Segment Open

-- ==== Sys2Proof/Laws/InvAnalog.lean ====
section
/-! SUPPORT. The operations of Machine/Analog.lean keep what always holds. -/

namespace Sys2Proof.Machine
open Sys2Proof

set_option linter.all false

theorem State.txOff_inv {s : State} {b : Berth} (ho : Inv s) : Inv (State.txOff s b) :=
  inv_only (State.txOff_only (L := [.fields, .mgmt, .boot, .berth, .line, .ctxs]) (s := s) (b := b) rfl (Only.refl _ _)) rfl ho

end Sys2Proof.Machine
end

Segment Closed

> _Problem details_
Restate the material word for word, keeping every line intact.

> _Answer space_
-- ==== Sys2Proof/Laws/InvAnalog.lean ====
section
/-! SUPPORT. The operations of Machine/Analog.lean keep what always holds. -/

namespace Sys2Proof.Machine
open Sys2Proof

set_option linter.all false

theorem State.txOff_inv {s : State} {b : Berth} (ho : Inv s) : Inv (State.txOff s b) :=
  inv_only (State.txOff_only (L := [.fields, .mgmt, .boot, .berth, .line, .ctxs]) (s := s) (b := b) rfl (Only.refl _ _)) rfl ho

end Sys2Proof.Machine
end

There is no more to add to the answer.